The answer must consist of every line below containing "readPair".

[Collected data entries]
※ ※ ※

-- ==== Sys2Proof/Laws/Decode.lean ====
section
/-! SUPPORT. Laws/Decode.lean: each field's reader reads back what its writer wrote, and reads only what its writer could have
written (the byte form of log 4). -/

namespace Sys2Proof

/-! ## A reader and a writer -/

/-- The reader reads back whatever the writer writes, and leaves what follows. -/
def ReadsBack {α : Type} (read : List Byte → Read α) (write : α → List Byte) : Prop :=
  ∀ a rest, read (write a ++ rest) = .ok (a, rest)

/-- What the reader accepts is what the writer writes. -/
def ReadsOnly {α : Type} (read : List Byte → Read α) (write : α → List Byte) : Prop :=
  ∀ bs a rest, read bs = .ok (a, rest) → bs = write a ++ rest

/-! ## Bytes and words -/

theorem hi8_be16 (hi lo : Byte) : hi8 (be16 hi lo) = hi := by
  apply BitVec.eq_of_toNat_eq
  have h := hi.isLt; have l := lo.isLt
  simp only [hi8, be16, BitVec.extractLsb'_toNat, BitVec.toNat_append]
  rw [← Nat.shiftLeft_add_eq_or_of_lt (by omega), Nat.shiftLeft_eq, Nat.shiftRight_eq_div_pow]
  omega

theorem lo8_be16 (hi lo : Byte) : lo8 (be16 hi lo) = lo := by
  apply BitVec.eq_of_toNat_eq
  have h := hi.isLt; have l := lo.isLt
  simp only [lo8, be16, BitVec.extractLsb'_toNat, BitVec.toNat_append, Nat.shiftRight_zero]
  rw [← Nat.shiftLeft_add_eq_or_of_lt (by omega), Nat.shiftLeft_eq]
  omega

theorem be16_hi8_lo8 (v : Word) : be16 (hi8 v) (lo8 v) = v := by
  apply BitVec.eq_of_toNat_eq
  have hv := v.isLt
  simp only [be16, hi8, lo8, BitVec.toNat_append, BitVec.extractLsb'_toNat, Nat.shiftRight_zero]
  rw [← Nat.shiftLeft_add_eq_or_of_lt (by omega), Nat.shiftLeft_eq, Nat.shiftRight_eq_div_pow]
  omega

theorem readWord_back : ReadsBack readWord wordBytes := fun v rest => by
  simp [wordBytes, readWord, be16_hi8_lo8]

theorem readWord_only : ReadsOnly readWord wordBytes := fun bs v rest h => by
  unfold readWord at h
  split at h
  · simp only [Except.ok.injEq, Prod.mk.injEq] at h
    obtain ⟨rfl, rfl⟩ := h
    simp [wordBytes, hi8_be16, lo8_be16]
  · cases h

theorem readFlag_back (b : Bool) (rest : List Byte) : readFlag (flagByte b :: rest) = .ok (b, rest) := by
  cases b <;> simp [flagByte, readFlag]

theorem readFlag_only {bs : List Byte} {b : Bool} {rest : List Byte} (h : readFlag bs = .ok (b, rest)) :
    bs = flagByte b :: rest := by
  unfold readFlag at h
  split at h
  · cases h
  · split at h
    · simp only [Except.ok.injEq, Prod.mk.injEq] at h; obtain ⟨rfl, rfl⟩ := h; simp_all [flagByte]
    · split at h
      · simp only [Except.ok.injEq, Prod.mk.injEq] at h; obtain ⟨rfl, rfl⟩ := h; simp_all [flagByte]
      · cases h

theorem readSample_back : ReadsBack readSample sampleBytes := fun c rest => by simp [sampleBytes, readSample]

theorem readSample_only : ReadsOnly readSample sampleBytes := fun bs c rest h => by
  unfold readSample at h
  split at h
  · simp only [Except.ok.injEq, Prod.mk.injEq] at h
    obtain ⟨rfl, rfl⟩ := h
    simp [sampleBytes]
  · cases h

/-! ## Natural numbers -/

theorem readNat_natBytesFuel {fuel n : Nat} (h : n ≤ fuel) (rest : List Byte) :
    readNat (natBytesFuel fuel n ++ rest) = .ok (n, rest) := by
  induction fuel generalizing n with
  | zero =>
    have : n = 0 := by omega
    subst this
    simp [natBytesFuel, readNat]
  | succ fuel ih =>
    unfold natBytesFuel
    split
    · rename_i hn
      have e : (BitVec.ofNat 8 n).toNat = n := by simp; omega
      simp only [List.cons_append, List.nil_append, readNat, e, hn, if_true]
    · rename_i hn
      have e : (BitVec.ofNat 8 (128 + n % 128)).toNat = 128 + n % 128 := by simp; omega
      simp only [List.cons_append, readNat, e]
      rw [if_neg (by omega), ih (by omega)]
      have h1 : n / 128 ≠ 0 := by omega
      obtain ⟨m, hm⟩ : ∃ m, n / 128 = m + 1 := ⟨n / 128 - 1, by omega⟩
      rw [hm]
      simp only [Except.ok.injEq, Prod.mk.injEq, and_true]
      omega

theorem readNat_back : ReadsBack readNat natBytes := fun n rest => readNat_natBytesFuel (Nat.le_refl n) rest

/-- More fuel than the number needs changes no digit. -/
theorem natBytesFuel_mono {f g n : Nat} (hf : n ≤ f) (hg : n ≤ g) : natBytesFuel f n = natBytesFuel g n := by
  induction f generalizing g n with
  | zero =>
    have : n = 0 := by omega
    subst this
    cases g <;> simp [natBytesFuel]
  | succ f ih =>
    cases g with
    | zero =>
      have : n = 0 := by omega
      subst this
      simp [natBytesFuel]
    | succ g =>
      unfold natBytesFuel
      split
      · rfl
      · rw [ih (g := g) (by omega) (by omega)]

theorem natBytes_of_lt {n : Nat} (h : n < 128) : natBytes n = [BitVec.ofNat 8 n] := by
  unfold natBytes
  cases n with
  | zero => rfl
  | succ n => unfold natBytesFuel; rw [if_pos h]

theorem natBytes_of_ge {n : Nat} (h : 128 ≤ n) : natBytes n = BitVec.ofNat 8 (128 + n % 128) :: natBytes (n / 128) := by
  unfold natBytes
  cases n with
  | zero => omega
  | succ n =>
    rw [natBytesFuel, if_neg (by omega)]
    rw [natBytesFuel_mono (g := (n + 1) / 128) (by omega) (Nat.le_refl _)]

theorem readNat_only : ReadsOnly readNat natBytes := by
  intro bs
  induction bs with
  | nil => intro n rest h; simp [readNat] at h
  | cons b bs ih =>
    intro n rest h
    unfold readNat at h
    split at h
    · rename_i hb
      simp only [Except.ok.injEq, Prod.mk.injEq] at h
      obtain ⟨rfl, rfl⟩ := h
      simp [natBytes_of_lt hb]
    · rename_i hb
      split at h
      · cases h
      · cases h
      · rename_i m rest' hm
        simp only [Except.ok.injEq, Prod.mk.injEq] at h
        obtain ⟨rfl, rfl⟩ := h
        have hb8 := b.isLt
        rw [natBytes_of_ge (by omega)]
        have e1 : (b.toNat - 128 + 128 * (m + 1)) / 128 = m + 1 := by omega
        have e2 : 128 + (b.toNat - 128 + 128 * (m + 1)) % 128 = b.toNat := by omega
        rw [e1, e2]
        simp [ih _ _ hm]

/-! ## Lists and frames -/

theorem readMany_back {α : Type} {read : List Byte → Read α} {write : α → List Byte} (h : ReadsBack read write)
    (l : List α) (rest : List Byte) : readMany read l.length (l.flatMap write ++ rest) = .ok (l, rest) := by
  induction l with
  | nil => rfl
  | cons a l ih => simp [readMany, h a, ih]

theorem readList_back {α : Type} {read : List Byte → Read α} {write : α → List Byte} (h : ReadsBack read write) :
    ReadsBack (readList read) (listBytes write) := fun l rest => by
  simp [readList, listBytes, readNat_back l.length, readMany_back h]

theorem readMany_only {α : Type} {read : List Byte → Read α} {write : α → List Byte} (h : ReadsOnly read write)
    {n : Nat} {bs : List Byte} {l : List α} {rest : List Byte} (e : readMany read n bs = .ok (l, rest)) :
    l.length = n ∧ bs = l.flatMap write ++ rest := by
  induction n generalizing bs l with
  | zero => simp only [readMany, Except.ok.injEq, Prod.mk.injEq] at e; obtain ⟨rfl, rfl⟩ := e; simp
  | succ n ih =>
    unfold readMany at e
    split at e
    · cases e
    · rename_i a bs1 h1
      split at e
      · cases e
      · rename_i as bs2 h2
        simp only [Except.ok.injEq, Prod.mk.injEq] at e
        obtain ⟨rfl, rfl⟩ := e
        obtain ⟨i1, i2⟩ := ih h2
        refine ⟨by simp [i1], ?_⟩
        rw [h _ _ _ h1, i2]; simp

theorem readList_only {α : Type} {read : List Byte → Read α} {write : α → List Byte} (h : ReadsOnly read write) :
    ReadsOnly (readList read) (listBytes write) := fun bs l rest e => by
  unfold readList at e
  split at e
  · cases e
  · rename_i n bs1 h1
    obtain ⟨i1, i2⟩ := readMany_only h e
    rw [readNat_only _ _ _ h1, i2, ← i1]; simp [listBytes]

theorem readSource_back : ReadsBack readSource sourceBytes := fun src rest => by
  cases src with
  | direct pixels => simp [sourceBytes, readSource, readFlag_back, readList_back readSample_back pixels]
  | indexed indices palette =>
    simp [sourceBytes, readSource, readFlag_back, readList_back readNat_back indices, readList_back readSample_back palette]

theorem readSource_only : ReadsOnly readSource sourceBytes := fun bs src rest h => by
  unfold readSource at h
  split at h
  · cases h
  · rename_i bs1 h1
    split at h
    · cases h
    · rename_i px bs2 h2
      simp only [Except.ok.injEq, Prod.mk.injEq] at h
      obtain ⟨rfl, rfl⟩ := h
      rw [readFlag_only h1, readList_only readSample_only _ _ _ h2]; simp [sourceBytes]
  · rename_i bs1 h1
    split at h
    · cases h
    · rename_i ix bs2 h2
      split at h
      · cases h
      · rename_i pal bs3 h3
        simp only [Except.ok.injEq, Prod.mk.injEq] at h
        obtain ⟨rfl, rfl⟩ := h
        rw [readFlag_only h1, readList_only readNat_only _ _ _ h2, readList_only readSample_only _ _ _ h3]
        simp [sourceBytes]

theorem readFrame_back : ReadsBack readFrame frameBytes := fun f rest => by
  simp [frameBytes, readFrame, readNat_back f.w, readNat_back f.h, readFlag_back, readSource_back f.src]

theorem readFrame_only : ReadsOnly readFrame frameBytes := fun bs f rest h => by
  unfold readFrame at h
  split at h
  · cases h
  · rename_i w bs1 h1
    split at h
    · cases h
    · rename_i hh bs2 h2
      split at h
      · cases h
      · rename_i ok bs3 h3
        split at h
        · cases h
        · rename_i src bs4 h4
          simp only [Except.ok.injEq, Prod.mk.injEq] at h
          obtain ⟨rfl, rfl⟩ := h
          rw [readNat_only _ _ _ h1, readNat_only _ _ _ h2, readFlag_only h3, readSource_only _ _ _ h4]
          simp [frameBytes]

theorem readPair_back : ReadsBack readPair pairBytes := fun p rest => by
  simp [pairBytes, readPair, readFrame_back p.1, readNat_back p.2]

theorem readPair_only : ReadsOnly readPair pairBytes := fun bs p rest h => by
  unfold readPair at h
  split at h
  · cases h
  · rename_i f bs1 h1
    split at h
    · cases h
    · rename_i d bs2 h2
      simp only [Except.ok.injEq, Prod.mk.injEq] at h
      obtain ⟨rfl, rfl⟩ := h
      rw [readFrame_only _ _ _ h1, readNat_only _ _ _ h2]; simp [pairBytes]

theorem readPolicy_back (p : Policy) (rest : List Byte) : readPolicy (policyByte p :: rest) = .ok (p, rest) := by
  cases p <;> simp [policyByte, readPolicy, readFlag]

theorem readPolicy_only {bs : List Byte} {p : Policy} {rest : List Byte} (h : readPolicy bs = .ok (p, rest)) :
    bs = policyByte p :: rest := by
  unfold readPolicy at h
  split at h
  · cases h
  · rename_i h1; simp only [Except.ok.injEq, Prod.mk.injEq] at h; obtain ⟨rfl, rfl⟩ := h; simpa [policyByte, flagByte] using readFlag_only h1
  · rename_i h1; simp only [Except.ok.injEq, Prod.mk.injEq] at h; obtain ⟨rfl, rfl⟩ := h; simpa [policyByte, flagByte] using readFlag_only h1

theorem finish_ok {i j : Instr} {bs : List Byte} (h : finish i bs = .ok j) : bs = [] ∧ j = i := by
  cases bs with
  | nil => simp only [finish, Except.ok.injEq] at h; exact ⟨rfl, h.symm⟩
  | cons b bs => simp [finish] at h

end Sys2Proof
end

※ ※ ※

▶ _OUTPUT_:
theorem readPair_back : ReadsBack readPair pairBytes := fun p rest => by
  simp [pairBytes, readPair, readFrame_back p.1, readNat_back p.2]
theorem readPair_only : ReadsOnly readPair pairBytes := fun bs p rest h => by
  unfold readPair at h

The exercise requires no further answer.